This next year I continue my march to 10,000,000. Will likely upgrade  and try to shrink the footprint of my main rig. 

Given the hard work Norton puts in here its not surprising his efforts got him a promotion and bonus at his work


----------



## TRWOV (Dec 24, 2014)

I'd like to enter.

Not many Christmas stories since I'm always on a trip at the time. Only spend Christmas with the family.

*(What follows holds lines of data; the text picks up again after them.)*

-- ==== Sys2Proof/Certificates/Slice0/Obligations.lean ====
section
/-! DEFINITION. The statements about the CLN9470 that the provers prove, in the order of OBLIGATIONS.json. -/

open Sys2Proof Sys2Proof.Machine

/-! ### The queue and the whole block -/

/-- The model's own rule of the queue, in place of a fetch: the front command runs with the rest behind it, and an empty
queue idles (assumption 1). -/
def Obligations.StepRunsFrontCommand : Prop :=
  (∀ (c : Instr) (s : State), step { s with pending := c :: s.pending } = exec c s) ∧
  (∀ s : State, s.pending = [] → step s = .next s)

/-- R41, R43, R81, R522, R523: after power-on the device is in START_UP, no step has been released, nothing drives an
output, no frame runs, and nothing waits. The registers and memories without a stated reset value read 0 (the model's
choice, assumptions 2 and 4). -/
def Obligations.ResetIsStartUpWithNothingOn : Prop :=
  State.reset.memWf ∧ State.reset.outputsOff ∧ State.reset.pending = [] ∧ State.reset.glb.st = .startUp ∧
  State.reset.rst.released = none ∧ State.reset.rst.resetOutN = false ∧ State.reset.fr.ticking = false ∧
  State.reset.openCtxs = [] ∧ State.reset.tmb.valid = false ∧ State.reset.shr.cfgActive = false ∧
  (∀ fn r, (State.reset.ring fn r).enable = false) ∧ step State.reset = .next State.reset

/-- In every state, the command at the front runs to a next state: none is refused and none faults. The queue loses exactly
its front (the model's own rule, assumption 1), the clock does not run back, no blown fuse is lost (R742), and the memories
keep their canonical form. -/
def Obligations.EveryStepKeepsQueueClockFusesAndMemory : Prop :=
  ∀ s : State, ∃ t, step s = .next t ∧ t.pending = s.pending.tail ∧ s.mc ≤ t.mc ∧
    s.nvm.fuses ||| t.nvm.fuses = t.nvm.fuses ∧ (s.memWf → t.memWf)

/-- R18, R20: no command of die L, of a host, of the accelerator, of Fox or of Tack (its RESET apart) changes anything of
the die Shroud: only a reset, a loss of power, a frame of the Stay link, and Shroud's own inputs, outputs and timers do. -/
def Obligations.OnlyShroudsOwnEventsReachShroud : Prop :=
  ∀ (c : Instr) (s : State), reachesShroud c = false → ∃ t, exec c s = .next t ∧ t.shr = s.shr

/-- R44: whatever command runs in SAFE, the device stays in SAFE with the same cause, or a reset has brought the operating
state back to START_UP with RESET_OUT_N low. -/
def Obligations.SafeIsLeftOnlyThroughAReset : Prop :=
  ∀ (c : Instr) (s t : State), s.glb.st = .safe → exec c s = .next t →
    (t.glb.st = .safe ∧ t.glb.cause = s.glb.cause) ∨ (t.glb = {} ∧ t.rst.resetOutN = false)

/-- R534: an accepted SAFE frame sets the safe latch and leaves every output off; and from then on, whatever command runs,
every output stays off, and only a reset clears the latch. -/
def Obligations.SafeLatchHoldsTheOutputsOff : Prop :=
  (∀ (dt seq : Nat) (p : Bytes) (s : State), s.atStep 3 = true → seq = s.shr.link.expect → reservedOk 0x07 p = true →
    ∃ t, exec (.staySafe dt seq p) s = .next t ∧ t.shr.safeLatch = true ∧ t.outputsOff ∧ t.shr.link.lastSeq = seq ∧
      t.shr.slots = s.shr.slots ∧ t.glb = s.glb ∧ t.mem = s.mem) ∧
  (∀ (c : Instr) (s t : State), s.shr.safeLatch = true → s.outputsOff → exec c s = .next t →
    t.outputsOff ∧ (t.shr.safeLatch = true ∨ (t.glb = {} ∧ t.rst.resetOutN = false)))

/-! ### Reset, power and start (chapters 14 and 16) -/

/-- R661, R662, R664: after POWER_ON everything but flash, fuses, MRAM and the queue stands at its reset value.
R688, R690, R692: a domain without power-good stays off; a power-fail warning drives every output off, latches Shroud
safe, and puts D2 to D10 at reset. -/
def Obligations.PowerComesAndGoes : Prop :=
  (∀ (dt : Nat) (pins : ResetPins) (s : State), ∃ t, exec (.powerOn dt pins) s = .next t ∧
     t.rst.pins = pins ∧ t.rst.released = none ∧ t.rst.on = [] ∧ t.rst.resetOutN = false ∧ t.rst.held = none ∧
     t.glb = {} ∧ t.shr = {} ∧ t.pch = {} ∧ t.hst = {} ∧ t.vrd = {} ∧ t.cor = {} ∧ t.owl = {} ∧ t.tck = {} ∧ t.fox = {} ∧
     t.mem.cells = [] ∧ t.nvm.shadow = s.nvm.fuses ∧ t.nvm.fuses = s.nvm.fuses ∧ t.nvm.slots = s.nvm.slots ∧
     t.nvm.rst.source = 1 ∧ t.pending = s.pending) ∧
  (∀ (dt : Nat) (s : State),
     (∀ src, src ≤ 2 → s.rst.pf.since = none → ∃ t, exec (.powerFailWarning dt src) s = .next t ∧ t.outputsOff ∧
       t.shr.safeLatch = true ∧ t.shr.slots = [] ∧ t.rst.pf.since = some (s.mc + dt) ∧ t.rst.resetOutN = false ∧
       (∀ k, t.rst.released = some k → k ≤ 1) ∧ t.glb = {} ∧ t.hst = {} ∧
       t.nvm.rst.warned = true ∧ t.nvm.rst.lastSrc = src ∧ t.nvm.rst.bbUs ≤ 40 ∧ t.nvm.fuses = s.nvm.fuses) ∧
     (∀ d, d < 132 → s.rst.on.Nodup → ∃ t, exec (.domainPowerGoodTimeout dt d) s = .next t ∧ d ∉ t.rst.on ∧
       t.rst.pdLast = d ∧ t.rst.pdCount = inc 16 s.rst.pdCount ∧
       t.quiet = { (s.advance dt).quiet with rst := { s.rst with on := s.rst.on.erase d, pdLast := d, pdCount := inc 16 s.rst.pdCount } }))

/-- R659, R661 to R665, R680, R693: SYS_RESET_N driven low or not driven, a brown-out, and a clock fault or a power-good
failure of a released step restart the sequencer from their steps. The source code of a power-good failure is the model's
free value (assumption 7).
R665, R666, R678: the hold after a thermal trip ends with source 0x6; a fault of Fox's clock restarts Fox alone; a
fault before a step's release only interrupts its condition. -/
def Obligations.SupplyAndClockSourcesRestart : Prop :=
  (∀ (dt : Nat) (s : State), s.rst.restarting = false →
     exec (.sysReset dt .high) s = .next (s.advance dt) ∧
     (∀ sys, sys ≠ .high → s.rst.pf.since = none →
       ∃ t, exec (.sysReset dt sys) s = .next t ∧ s.restartedFrom t 1 2 ∧ t.nvm.shadow = s.nvm.fuses) ∧
     (∀ w, s.rst.pf.since = some w → s.mc + dt - w ≥ 10 * msMc →
       ∃ t, exec (.brownout dt) s = .next t ∧ s.restartedFrom t 1 1 ∧ t.nvm.rst.brownout = true) ∧
     (s.resettable = true → s.atStep 3 = true →
       (∀ k, ∃ t, exec (.clockFault dt 0 k) s = .next t ∧ s.restartedFrom t 2 5 ∧ t.rst.waitRefclk = true) ∧
       (∀ w k, 2 ≤ w → s.atStep k = true → ∃ t, exec (.clockFault dt w k) s = .next t ∧ s.restartedFrom t 3 5) ∧
       (∃ t v, exec (.powerGoodFailure dt 2) s = .next t ∧ s.restartedFrom t 2 v ∧ v < 16) ∧
       (∀ k, k ≠ 2 → s.atStep k = true →
         ∃ t v, exec (.powerGoodFailure dt k) s = .next t ∧ s.restartedFrom t 3 v ∧ v < 16))) ∧
  (∀ (dt : Nat) (s : State),
     (s.rst.tripHold = true → s.rst.tripAt + 1000 * msMc ≤ s.mc + dt → ∃ t, exec (.thermalTripHoldEnd dt) s = .next t ∧ t.rst.tripHold = false ∧ t.rst.source = 6 ∧
       t.nvm.rst.source = 6 ∧ t.rst.releasedAt = s.mc + dt ∧ t.rst.released = s.rst.released ∧ t.glb = s.glb ∧
       t.shr = s.shr ∧ t.hst = s.hst ∧ t.mem = s.mem) ∧
     (s.resettable = true → s.atStep 3 = true →
       ∃ t, (∀ k, exec (.clockFault dt 1 k) s = .next t) ∧ t.fox.st = .reset ∧ t.nvm.rst.source = 5 ∧
         t.rst.on = s.rst.on.erase 113 ∧ t.rst.released = s.rst.released ∧ t.glb = s.glb ∧ t.shr = s.shr ∧ t.hst = s.hst ∧
         t.vrd = s.vrd ∧ t.mem = s.mem) ∧
     (∀ w k, 2 ≤ w → s.atStep k = false → ∃ t, exec (.clockFault dt w k) s = .next t ∧
       exec (.powerGoodFailure dt k) s = .next t ∧ t.rst.condFrom.lookup k = none ∧
       { t with rst := s.rst } = s.advance dt))

/-- R27, R661, R666, R667, R719, R780, R829: a thermal trip, Fox's software request with every output off, the one that
follows a firmware commit, Owl-S's hard timer, the loss of the Stay link and Tack's RESET restart the sequencer. -/
def Obligations.InternalSourcesRestart : Prop :=
  ∀ (dt : Nat) (s : State), s.rst.restarting = false → s.resettable = true →
    (∃ t, exec (.thermalTrip dt) s = .next t ∧ s.restartedFrom t 3 6 ∧ t.rst.tripHold = true) ∧
    (s.allOff = true → (∀ x ∈ s.shr.slots, x.2.bound = false) →
      (∃ t, exec (.foxSoftwareRequest dt) s = .next t ∧ s.restartedFrom t 3 8) ∧
      (∀ c, s.cfg.fwCommitAt = some c → c + 10 * msMc ≤ s.mc + dt → s.fox.st ≠ .reset →
        ∃ t, exec (.safetyFwActivate dt) s = .next t ∧ s.restartedFrom t 3 8)) ∧
    (s.owl.s.live = true → s.owl.s.st = .trap → (s.advance dt).owlCyc - s.owl.s.trapCyc ≥ s.hardCycles 0 →
      ∃ t, exec (.owlHardTimer dt 0) s = .next t ∧ s.restartedFrom t 3 3) ∧
    (s.shr.link.isLost (s.advance dt).cyc = true → ∃ t, exec (.stayLinkLossShroud dt) s = .next t ∧ s.restartedFrom t 2 7) ∧
    (∀ tag, s.tackOn = true → s.tck.lastTag = none → s.tck.retry = none → (s.advance dt).accessCause rowReset false = 0 →
      ∃ t, exec (.tackReset dt tag) s = .next t ∧ s.restartedFrom t 2 9)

As for crunching, I'll try to get a dual socket 2011v1 board... yeah, yeah, I know that's what I said last time but it was cost prohibitive at the time, that's why I got the dual 1366 instead. At the very least I'll upgrade to dual six cores.


----------



## n3rdf1ght3r (Dec 24, 2014)

ohhh free money. My Asian senses are tingling


----------



## manofthem (Dec 24, 2014)

n3rdf1ght3r said:


> ohhh free money. My Asian senses are tingling




Makes me want to post a funny Asian pic or gif... Must resist..


----------



## Ja.KooLit (Dec 24, 2014)

want it. this holiday for me, i will let my wife buy what she wants. anything of course budget permitting lol. my plan for crunching next year? not really a plan but i will just crunch and crunch and crunch.

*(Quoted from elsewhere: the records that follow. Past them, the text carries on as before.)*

-- ==== Sys2Proof/Laws/HeldDebug.lean ====
section
/-! SUPPORT. What long operations, Port W, the register maps, Tack, the boundary scan and Stoat keep. -/

set_option linter.unusedSimpArgs false

namespace Sys2Proof.Machine

/-! ### LongOps -/

@[simp] theorem held_fetchImage (s : State) (o : LongOp) : (State.fetchImage s o).held = s.held := by
  simp [State.fetchImage]

@[simp] theorem held_planStart (s : State) (o : LongOp) : (State.planStart s o).held = s.held := by
  unfold State.planStart; (try dsimp only); repeat' split
  all_goals first
  | (simp ; done)
  | (simp [held_foldl]; done)
  | (refine (held_foldl _ ?_ _ _).trans ?_
     · (intro q x; (try dsimp only); (repeat' split) <;> simp [held_foldl])
     · simp [held_foldl])

@[simp] theorem held_modelStart (s : State) (o : LongOp) : (State.modelStart s o).held = s.held := by
  unfold State.modelStart; (try dsimp only); repeat' split
  all_goals first
  | (simp ; done)
  | (simp [held_foldl]; done)
  | (refine (held_foldl _ ?_ _ _).trans ?_
     · (intro q x; (try dsimp only); (repeat' split) <;> simp [held_foldl])
     · simp [held_foldl])

@[simp] theorem keeps_startWork (A : Kept) (s : State) (o : LongOp) (hA : heldTo A s.held) :
    heldTo A (State.startWork s o).held := by
  unfold State.startWork; (repeat' split) <;> simp [hA]

@[simp] theorem keeps_startNext (A : Kept) (s : State) (fn : Nat) (hA : heldTo A s.held) :
    heldTo A (State.startNext s fn).held := by
  unfold State.startNext; (try dsimp only); repeat' split
  all_goals first
  | (simp [hA]; done)
  | (simp [held_foldl, keeps_ite, hA]; done)
  | (refine keeps_foldl _ _ ?_ _ _ ?_
     · (intro q x hq; (try dsimp only); (repeat' split) <;> simp [held_foldl, hq])
     · simp [held_foldl, keeps_ite, hA])

theorem keeps_execLongOperationStart (dt fn : Nat) (s : State) : ∃ u, execLongOperationStart dt fn s = .next u ∧ heldTo (s.advance dt).held u.held :=
  ⟨_, rfl, by simp⟩

@[simp] theorem keeps_beginLong (A : Kept) (s : State) (mine : Nat → Bytes → Bool) (owner : State → Taken → Bool)
    (act : State → Taken → State) (h_act : ∀ x0 x1, heldTo A x0.held → heldTo A (act x0 x1).held) (hA : heldTo A s.held) :
    heldTo A (s.beginLong mine owner act).held :=
  keeps_onOpcode A s mine owner _ (fun q t hq => keeps_startNext A _ _ (h_act q t hq)) hA

@[simp] theorem held_endLong (s : State) (fn : Nat) (op : Nat) (act : State → LongOp → State) (h_act : ∀ x0 x1, (act x0 x1).held = x0.held) : (State.endLong s fn op act).held = s.held := by
  unfold State.endLong; (repeat' split) <;> simp [h_act]

@[simp] theorem keeps_endLong (A : Kept) (s : State) (fn : Nat) (op : Nat) (act : State → LongOp → State) (h_act : ∀ x0 x1, heldTo A x0.held → heldTo A (act x0 x1).held) (hA : heldTo A s.held) :
    heldTo A (State.endLong s fn op act).held := by
  unfold State.endLong; (repeat' split) <;> simp [h_act, hA]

oh thanks @Norton team skipper  and Merry Christmas to all.


----------



## AlienIsGOD (Dec 24, 2014)

what the heck, i'll enter this one   plans for crunching in 2015 include building a new rig so i can relegate the 3570K to 24/7 duty alongside the i5 2400


----------



## BarbaricSoul (Dec 25, 2014)

(that means I want)

but seriously, whether I win or not, thank you Norton


----------



## flmatter (Dec 25, 2014)

Going to continue folding on my gaming rig when not gaming  
Want to get into crunching just to use my idle cpu.  I also want to try to upgrade my work computer to better video cards to help in folding and use that 4790 to crunch-have to get boss to sign off on a pair of 970's first.

Thanks Norton for the give away.


----------



## kenkickr (Dec 25, 2014)

I'm great full for a community like tpu and especially glad I started consistently crunching. It's for a good cause and it's great to see people that haven't even physically meet each other bend over backwards for one another. Merry xmas to all and have safe travels.

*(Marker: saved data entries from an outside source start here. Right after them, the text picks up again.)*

-- ==== Sys2Proof/Laws/State.lean ====
section
/-! SUPPORT. The fields of State after each shared update: the update's own part changes, every other field is as before;
an entry of a table that was set reads as what was set, and every other entry as before. -/

namespace Sys2Proof.Machine

/-- The clock passes before every command; nothing else but the time base moves, and what was sent before is gone. -/
@[simp] theorem State.advance_fields (s : State) (dt : Nat) :
    (s.advance dt).mc = s.mc + dt ∧ (s.advance dt).tmb = s.tmb.advance dt ∧ (s.advance dt).out = [] ∧
    (s.advance dt).glb = s.glb ∧ (s.advance dt).die = s.die ∧ (s.advance dt).fr = s.fr ∧ (s.advance dt).prt = s.prt ∧
    (s.advance dt).pw = s.pw ∧ (s.advance dt).aud = s.aud ∧ (s.advance dt).bdg = s.bdg ∧ (s.advance dt).vrd = s.vrd ∧
    (s.advance dt).hst = s.hst ∧ (s.advance dt).cor = s.cor ∧ (s.advance dt).shr = s.shr ∧ (s.advance dt).pch = s.pch ∧
    (s.advance dt).plx = s.plx ∧ (s.advance dt).mem = s.mem ∧ (s.advance dt).rst = s.rst ∧ (s.advance dt).owl = s.owl ∧
    (s.advance dt).nvm = s.nvm ∧ (s.advance dt).cfg = s.cfg ∧ (s.advance dt).log = s.log ∧ (s.advance dt).fox = s.fox ∧
    (s.advance dt).tck = s.tck ∧ (s.advance dt).scn = s.scn ∧ (s.advance dt).free = s.free ∧ (s.advance dt).pending = s.pending :=
  ⟨rfl, rfl, rfl, rfl, rfl, rfl, rfl, rfl, rfl, rfl, rfl, rfl, rfl, rfl, rfl, rfl, rfl, rfl, rfl, rfl, rfl, rfl, rfl, rfl, rfl, rfl, rfl⟩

I plan to keep my cruncher going and maybe add another in the near future.


----------



## Mindweaver (Dec 25, 2014)

I'd like to enter as well.  Thanks for the great give away Captain! 

I'd like to put together a 2011-v3 system to crunch with no doubt, and this would go towards it.


----------



## Norton (Dec 25, 2014)

*We'll select the winner late am tomorrow when I get home from work**
*yes I have to work tomorrow  just going in for a few hours though


----------



## Ja.KooLit (Dec 25, 2014)

Norton said:


> *We'll select the winner late am tomorrow when I get home from work**
> *yes I have to work tomorrow  just going in for a few hours though


double pay?


----------



## Norton (Dec 25, 2014)

Making the list now- will announce the winner at *12pm (Eastern)...* less than 1 hour.

*Will add anyone else to the list that posts between now and then*


----------



## ChristTheGreat (Dec 25, 2014)

Wow, Norton, you are... a really nice man! Happy merry christmas!

This is a nice gift

edit: 

As per the topic, I will continu to crunch like I'm doing, with the computer I have. Not that much place for alot of computer, but I'll find a way to get more PPD in any way, like changing the LGA1150 dualcore for an I3 if I can get it for cheap price, anything!

Might put it  at work on the 4770 aswell, that would be nice.


----------



## Norton (Dec 25, 2014)

*and the winner is.....*



Spoiler



*@TRWOV *



*Congrats to the winner- will get a PM out to you shortly..... dinner is waiting!* 

*Thanks again to all of our TPU crunchers and folders for another great year!!!  *


----------



## AlienIsGOD (Dec 25, 2014)

congrats TRWOV


----------



## TRWOV (Dec 25, 2014)

WHOAAAA! I can't believe it 


Thanks Norton for these awesome giveaways!!!


----------



## stinger608 (Dec 26, 2014)

Congratulations TRWOV!


----------



## Ja.KooLit (Dec 26, 2014)

congrats @TRWOV and thanks again tpu captain


----------



## Tallencor (Dec 26, 2014)

Nice win Brother!


----------



## n3rdf1ght3r (Dec 27, 2014)

Congrats ya lucky butt!


----------



## ThE_MaD_ShOt (Dec 28, 2014)

Congrats bud


----------